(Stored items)

/-- RDREG served with `bytes` (42_frame_read_parse.md R130, R131). -/
theorem exec_rdreg_served {s : State} {m : Mode} {addr : U16} (hr : s.Ready) {bytes : List Byte}
    {moves left : List EnvEvent} (hs : Served m (bufLen s.n) bytes moves) (hm : s.script = moves ++ left) :
    ∃ t, exec (.rdreg m addr) s = .next t ∧ ReadDone bytes s t := by
  obtain ⟨p, b, ds, -, hexec⟩ := exec_served (i := .rdreg m addr) (f := .rd addr) rfl hr rfl hs hm
  have hlen : bytes.length = bufLen s.n := by
    obtain ⟨-, -, -, -, -, hl, -⟩ := hs
    exact hl
  generalize hu : served m (.rd addr) bytes _ = u at hexec
  have hn : u.n = s.n := by simp [← hu, begun]
  have hrx : memReadBytes u.rx 0 bytes.length = some bytes := by
    rw [← hu, served_rx _ _ _ _ (by simp [begun, frameLen, hlen])]
    exact memReadBytes_memWriteBytes _ 0 bytes
  obtain ⟨-, ht, hpos⟩ := hr
  refine ⟨{ endRead u with todo := [], script := left }, hexec, ?_⟩
  exact {
    ready := ⟨by simp, by simp [← hu, begun, ht], by simpa [hn] using hpos⟩
    n := by simp [hn]
    par := by simp [← hu, begun]
    board := by simp [← hu, begun]
    rx := by simpa using hrx
    rxUnspec := by simp [← hu, frameDir]
    flags := by
      have hok : u.status = .ok := by simp [← hu]
      simpa [hok, hn] using readFlags_of_bytes hrx hlen }

/-- Elements `3g .. 3g+2` after they are set. -/
theorem setTriple_getElem? {size : Nat} (v : Vector (Reg U16) size) {g k : Nat} (w : Nat → Reg U16) (hk : k < 3)
    (hs : 3 * g + k < size) : (setTriple v g w)[3 * g + k]? = some (w k) := by
  obtain rfl | rfl | rfl : k = 0 ∨ k = 1 ∨ k = 2 := by omega
  all_goals simpa [setTriple, Vector.getElem?_setIfInBounds] using hs

/-- PARSECV after a read of `bytes`: code `k` of every position's block in its place (42_frame_read_parse.md R133). -/
theorem exec_parsecv_of_read {bytes : List Byte} {s t : State} (h : ReadDone bytes s t)
    (hlen : bytes.length = bufLen s.n) {g : Byte} (hg : g.toNat < 4) :
    ∃ u, exec (.parsecv g) t = .next u ∧ ∀ i, i < s.board.length → i < s.n → ∀ k, k < 3 →
      ∃ b, u.board[i]? = some b ∧ b.cellVoltage[3 * g.toNat + k]? =
        some { val := blockCode s.par.regDataOrder bytes i k, known := true } := by
  have hw : Instr.wellFormed t.n (.parsecv g) = true := by
    simpa [Instr.wellFormed, Instr.inRange, Instr.perChip, okCvGroup] using hg
  refine ⟨_, (exec_parsecv g t).trans (request_of_ready h.ready hw _), fun i hb hi k hk => ?_⟩
  refine ⟨parseBoard { t with answer := .none } (.cv g.toNat) i s.board[i], by simp [h.board, hb], ?_⟩
  rw [← h.par]
  have hword : rxWord { t with answer := .none } i k = _ :=
    rxWord_of_bytes (s := { t with answer := .none }) h.rx h.rxUnspec
      (by simp only [blockAt, hlen, bufLen]; omega)
  rw [← hword]
  exact setTriple_getElem? _ _ hk (by omega)

/-- Settles O30: the read leaves every block in `rx` with its checksum in order, the parse takes its codes from there. -/
theorem readThenParse : Obligations.ReadThenParse := by
  intro s m addr g noise groups moves left hr hboard hg hnoise hgroups h6 hs hm
  obtain ⟨t, hread, hdone⟩ := exec_rdreg_served (addr := addr) hr hs hm
  have hlen : (chainAnswer noise groups).length = bufLen s.n := by
    rw [chainAnswer, List.length_append, length_flatten_chipBlocks h6, hnoise, hgroups, bufLen]
  obtain ⟨u, hparse, hcodes⟩ := exec_parsecv_of_read hdone hlen hg
  refine ⟨t, u, hread, ?_, hparse, fun i hi k hk => ?_⟩
  · rw [hdone.flags, ← hgroups, readFlags_chainAnswer hnoise h6]
  · rw [← blockCode_of_chipBlock hnoise h6 hi s.par.regDataOrder hk]
    exact hcodes i (by omega) (by omega) k hk

end Sys2Proof.Machine
end

section
/-! SUPPORT. Family 20_memory: the byte moves, and the induction over the moves of one bus operation that follows its
bytes on the wire (20_memory.md R45, R54; 41_frame_write.md R114). -/

namespace Sys2Proof.Machine

/-! ### The byte move -/

/-- While a transfer runs, a byte move is the bus engine's, in either phase (20_memory.md R45). -/
theorem react_byte {s : State} {m : Mode} {f : Frame} {rest : List Task} (ht : s.todo = .bus m f :: rest)
    (hp : s.phase = .xferB ∨ s.phase = .waitDone ∧ s.inflight ≠ none) (b : Byte) :
    react (.byte b) s = moveByte b (frameLen s.n f) (frameDir f) s := by
  obtain hp | ⟨hp, hi⟩ := hp
  · rw [react_xferB hp ht]
    rfl
  · rw [react_waitDone hp ht]
    exact if_neg hi

/-- While the sequencer is suspended with no transfer in flight, no byte moves (43_transport.md R163; log 13). -/
theorem react_byte_of_not_inflight {s : State} (hp : s.phase = .waitDone) (hi : s.inflight = none) (b : Byte) :
    react (.byte b) s = s := by
  by_cases ht : ∃ m f rest, s.todo = .bus m f :: rest
  · obtain ⟨m, f, rest, ht⟩ := ht
    rw [react_waitDone hp ht]
    exact if_pos hi
  · exact react_of_no_transfer (by simp [hp]) (fun m f rest h => ht ⟨m, f, rest, h⟩) _

/-- Each byte of `tx` within the frame in hand is the frame's. -/
theorem Sending.memRead_tx {m : Mode} {f : Frame} {rest : List Task} {s : State} (h : Sending m f rest s) {k : Nat}
    (hk : k < frameLen s.n f) : memRead s.tx k = (frameBytes s.n f)[k]? := by
  obtain ⟨-, hread⟩ := (memReadBytes_eq_some _ _ _ _).1 h.frame
  simpa using hread k hk

/-- In a state that meets the invariant, the transfer at the head of `todo` has its frame in `tx`. -/
theorem sending_of_inv {s : State} {m : Mode} {f : Frame} {rest : List Task} (h : s.Inv) (hp : s.phase ≠ .idle)
    (ht : s.todo = .bus m f :: rest) : Sending m f rest s := by
  obtain ⟨-, -, ⟨hfit, hst, -⟩, hf⟩ := h
  exact ⟨ht, hfit, hst, hf hp m f (currentTransfer_eq_some.2 ⟨rest, ht⟩)⟩

/-! ### The bytes of one operation -/

/-- How far the bytes on the wire have come since a bus operation sending `f` began, `w` being on the wire before: none
while it waits, as many as have moved while its transfer runs, and once it is over those that had moved, which are all
where its status is ST_OK (43_transport.md R159, R163). -/
inductive OnWire (m : Mode) (f : Frame) (w : List Byte) (s : State) : Prop where
  | waiting (hp : s.phase = .waitIdle) (hs : Sending m f [resultTask f] s) (hd : s.doneSig = false)
      (hw : wireBytes s.ports = w)
  | moving (hp : s.phase = .xferB ∨ s.phase = .waitDone) (hs : Sending m f [resultTask f] s)
      (hm : s.moved ≤ frameLen s.n f) (hd : s.doneSig = true → s.moved = frameLen s.n f)
      (hw : wireBytes s.ports = w ++ (frameBytes s.n f).take s.moved)
  | finished {k : Nat} (hp : s.phase = .idle) (hk : k ≤ frameLen s.n f)
      (hw : wireBytes s.ports = w ++ (frameBytes s.n f).take k) (hok : s.status = .ok → k = frameLen s.n f)

theorem wireBytes_singleton_wire (out : Option Byte) (heard : Bool) : wireBytes [.wire out heard] = out.toList := by
  cases out <;> rfl

/-- Stage 4 puts nothing on the wire. -/
@[simp] theorem wireBytes_resultTask (f : Frame) (s : State) :
    wireBytes (stage (resultTask f) s).ports = wireBytes s.ports := by
  cases hd : frameDir f
  · simp only [resultTask, hd, stage, endRead_ports]
    split <;> simp
  · simp [resultTask, hd, stage]

/-- Stage 4 keeps the status (41_frame_write.md R110). -/
@[simp] theorem status_resultTask (f : Frame) (s : State) : (stage (resultTask f) s).status = s.status := by
  cases hd : frameDir f <;> simp [resultTask, hd, stage]

variable {m : Mode} {f : Frame} {w : List Byte} {s : State}

/-- A transfer that is over, `k` bytes moved, leaves stage 4 to run. -/
theorem onWire_runTasks_resultTask {k : Nat} (hk : k ≤ frameLen s.n f)
    (hw : wireBytes s.ports = w ++ (frameBytes s.n f).take k) (hok : s.status = .ok → k = frameLen s.n f) :
    OnWire m f w (runTasks [resultTask f] s) := by
  rw [runTasks_stage (transferOf_resultTask f), runTasks_nil]
  exact .finished (k := k) (phase_resultTask f s) (by simpa using hk) (by simpa using hw) (by simpa using hok)

theorem onWire_startTransfer (hs : Sending m f [resultTask f] s) (hd : s.doneSig = false)
    (hw : wireBytes s.ports = w) : OnWire m f w (startTransfer m f s) := by
  refine .moving ?_ (hs.congr (by simp) (by simp) (by simp)) (by simp) (by simp [hd]) ?_
  · cases m <;> simp
  · cases m <;> simp [hw]

/-- A byte move sends the frame's next byte (20_memory.md R45). -/
theorem onWire_moveByte (hp : s.phase = .xferB ∨ s.phase = .waitDone) (hs : Sending m f [resultTask f] s)
    (hm : s.moved ≤ frameLen s.n f) (hd : s.doneSig = true → s.moved = frameLen s.n f)
    (hw : wireBytes s.ports = w ++ (frameBytes s.n f).take s.moved) (b : Byte) :
    OnWire m f w (moveByte b (frameLen s.n f) (frameDir f) s) := by
  by_cases hlt : s.moved < frameLen s.n f
  · refine .moving (by simpa using hp) (hs.congr (by simp) (by simp) (by simp)) (by simp [hlt]) ?_ ?_
    · intro h
      have := hd (by simpa using h)
      omega
    · simp [hlt, hw, wireBytes_singleton_wire, hs.memRead_tx hlt, List.take_add_one]
  · rw [moveByte, if_neg hlt]
    exact .moving hp hs hm hd hw

theorem onWire_inWaitIdle (hp : s.phase = .waitIdle) (hs : Sending m f [resultTask f] s) (hd : s.doneSig = false)
    (hw : wireBytes s.ports = w) (e : EnvEvent) : OnWire m f w (inWaitIdle e m f [resultTask f] s) := by
  cases e with
  | poll bus expired =>
    have hb : Sending m f [resultTask f] { s with busState := bus } := hs.congr rfl rfl rfl
    simp only [inWaitIdle]
    split
    · exact onWire_startTransfer hb hd hw
    · split
      · exact onWire_runTasks_resultTask (k := 0) (Nat.zero_le _) (by simp [hw]) (by simp)
      · exact .waiting hp (hb.congr rfl rfl rfl) hd (by simp [hw])
  | sleep => exact .waiting hp (hs.congr rfl rfl rfl) hd hw
  | _ => exact .waiting hp hs hd hw

/-- The platform returns success only after the exact length (43_transport.md R159). -/
theorem onWire_inXferB (hp : s.phase = .xferB) (hs : Sending m f [resultTask f] s)
    (hm : s.moved ≤ frameLen s.n f) (hd : s.doneSig = true → s.moved = frameLen s.n f)
    (hw : wireBytes s.ports = w ++ (frameBytes s.n f).take s.moved) (e : EnvEvent) :
    OnWire m f w (inXferB e f [resultTask f] s) := by
  have same : OnWire m f w s := .moving (.inl hp) hs hm hd hw
  cases e with
  | byte b => exact onWire_moveByte (.inl hp) hs hm hd hw b
  | ret st =>
    simp only [inXferB]
    split
    · rename_i hret
      have hall : st = .ok → s.moved = frameLen s.n f := by simpa [mayReturn, imp_iff_not_or] using hret
      exact onWire_runTasks_resultTask (k := s.moved) (by simpa using hm) (by simpa using hw) (by simpa using hall)
    · exact same
  | _ => exact same

/-- The completion signal is given only after the exact length (43_transport.md R163). -/
theorem onWire_inWaitDone (hp : s.phase = .waitDone) (hs : Sending m f [resultTask f] s)
    (hm : s.moved ≤ frameLen s.n f) (hd : s.doneSig = true → s.moved = frameLen s.n f)
    (hw : wireBytes s.ports = w ++ (frameBytes s.n f).take s.moved) (e : EnvEvent) :
    OnWire m f w (inWaitDone e f [resultTask f] s) := by
  have same : OnWire m f w s := .moving (.inr hp) hs hm hd hw
  cases e with
  | byte b =>
    simp only [inWaitDone]
    split
    · exact same
    · exact onWire_moveByte (.inr hp) hs hm hd hw b
  | complete =>
    simp only [inWaitDone]
    split
    · rename_i h
      exact .moving (.inr hp) (hs.congr rfl rfl rfl) hm (fun _ => h.2) (by simpa using hw)
    · exact same
  | error =>
    simp only [inWaitDone]
    split
    · exact .moving (.inr hp) (hs.congr rfl rfl rfl) hm hd (by simpa using hw)
    · exact same
  | resume =>
    simp only [inWaitDone]
    split
    · rename_i hsig
      refine onWire_runTasks_resultTask (k := s.moved) (by simpa using hm) ?_ fun _ => by simpa using hd hsig
      rw [takeCompletion_ports]
      split <;> simpa using hw
    · exact same
  | _ => exact same

theorem OnWire.react (h : OnWire m f w s) (e : EnvEvent) : OnWire m f w (react e s) := by
  cases h with
  | waiting hp hs hd hw =>
    rw [react_waitIdle hp hs.todo]
    exact onWire_inWaitIdle hp hs hd hw e
  | moving hp hs hm hd hw =>
    obtain hp | hp := hp
    · rw [react_xferB hp hs.todo]
      exact onWire_inXferB hp hs hm hd hw e
    · rw [react_waitDone hp hs.todo]
      exact onWire_inWaitDone hp hs hm hd hw e
  | finished hp hk hw hok =>
    rw [react_idle hp]
    split
    · exact .finished hp hk hw hok
    · exact .finished hp hk hw hok

theorem OnWire.with_script (h : OnWire m f w s) (es : List EnvEvent) : OnWire m f w { s with script := es } := by
  cases h with
  | waiting hp hs hd hw => exact .waiting hp (hs.congr rfl rfl rfl) hd hw
  | moving hp hs hm hd hw => exact .moving hp (hs.congr rfl rfl rfl) hm hd hw
  | finished hp hk hw hok => exact .finished hp hk hw hok

theorem OnWire.drive (h : OnWire m f w s) (es : List EnvEvent) : OnWire m f w (drive es s) := by
  induction es generalizing s with
  | nil => exact h.with_script []
  | cons e rest ih =>
    simp only [Machine.drive]
    split
    · exact h.with_script (e :: rest)
    · exact ih (h.react e)

/-- A bus operation begins with its frame in `tx` and nothing of it on the wire (41_frame_write.md R110, R114). -/
theorem onWire_begun (hf : frameFits s.n f = true) (hd : s.doneSig = false) :
    OnWire m f (wireBytes s.ports) (begun m f s) := by
  obtain ⟨hfit, hst⟩ := stagesOk_bus (m := m) hf
  have hs : Sending m f [resultTask f] (begun m f s) := sending_beginBus (s := { s with answer := .none }) hfit hst
  exact .waiting (by simp [begun]) hs (by simp [begun, hd]) (by simp [begun])

/-- The bytes of the frame a bus operation has sent when it gets its next state. -/
theorem OnWire.exists_take (h : OnWire m f w s) :
    ∃ k, k ≤ frameLen s.n f ∧ wireBytes s.ports = w ++ (frameBytes s.n f).take k ∧
      (s.phase = .idle → s.status = .ok → k = frameLen s.n f) := by
  cases h with
  | waiting hp _ _ hw => exact ⟨0, Nat.zero_le _, by simp [hw], by simp [hp]⟩
  | moving hp _ hm _ hw => exact ⟨s.moved, hm, hw, fun hi => by simp [hi] at hp⟩
  | finished _ hk hw hok => exact ⟨_, hk, hw, fun _ => hok⟩

/-- Settles O40: the byte move by cases, and `OnWire` along the moves of an operation. -/
theorem wireCarriesOnlyTheFrame : Obligations.WireCarriesOnlyTheFrame := by
  refine ⟨fun s m f rest b ht hp => ?_, fun s b hp hi => react_byte_of_not_inflight hp hi b,
    fun s m f rest hinv hp ht k hk => (sending_of_inv hinv hp ht).memRead_tx hk, fun s t i m f hd hb hexec => ?_⟩
  · rw [react_byte ht hp]
    rfl
  · obtain ⟨-, hw, ht⟩ := exec_bus_next hb hexec
    obtain ⟨-, -, heffect⟩ := exec_next_iff.1 hexec
    have hn : t.n = s.n := by rw [heffect, effect_n]
    have hwire : OnWire m f (wireBytes s.ports) t := ht ▸ (onWire_begun (busFrame_fits hb hw) hd).drive _
    simpa only [hn] using hwire.exists_take

end Sys2Proof.Machine
end

section
/-! SUPPORT. Family 30_encoding: the requests the block refuses, the pseudo-operations and the end of a session
(30_encoding.md R71, R74, R77; 10_state.md R37). -/

namespace Sys2Proof.Machine

/-! ### Messages with no meaning (30_encoding.md R69 to R71) -/

/-- With bits 7:6 of the request byte zero, a message is decoded by its operation number and mode bit. -/
theorem decode_cons {r : Byte} (h : r.extractLsb' 6 2 = 0) (ops : List Byte) :
    decode (r :: ops) = decodeOperation (r.extractLsb' 0 5).toNat (r.getLsbD 5) ops :=
  if_pos h

theorem decode_reservedBits {r : Byte} (h : r.extractLsb' 6 2 ≠ 0) (ops : List Byte) :
    decode (r :: ops) = .error .reservedBits :=
  if_neg h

■ **Work task**
Copy the records above exactly, please, but only from the first line through the line containing "obtain ⟨p, b, ds, -, hexec⟩".

■ **Response to the exercise**
/-- RDREG served with `bytes` (42_frame_read_parse.md R130, R131). -/
theorem exec_rdreg_served {s : State} {m : Mode} {addr : U16} (hr : s.Ready) {bytes : List Byte}
    {moves left : List EnvEvent} (hs : Served m (bufLen s.n) bytes moves) (hm : s.script = moves ++ left) :
    ∃ t, exec (.rdreg m addr) s = .next t ∧ ReadDone bytes s t := by
  obtain ⟨p, b, ds, -, hexec⟩ := exec_served (i := .rdreg m addr) (f := .rd addr) rfl hr rfl hs hm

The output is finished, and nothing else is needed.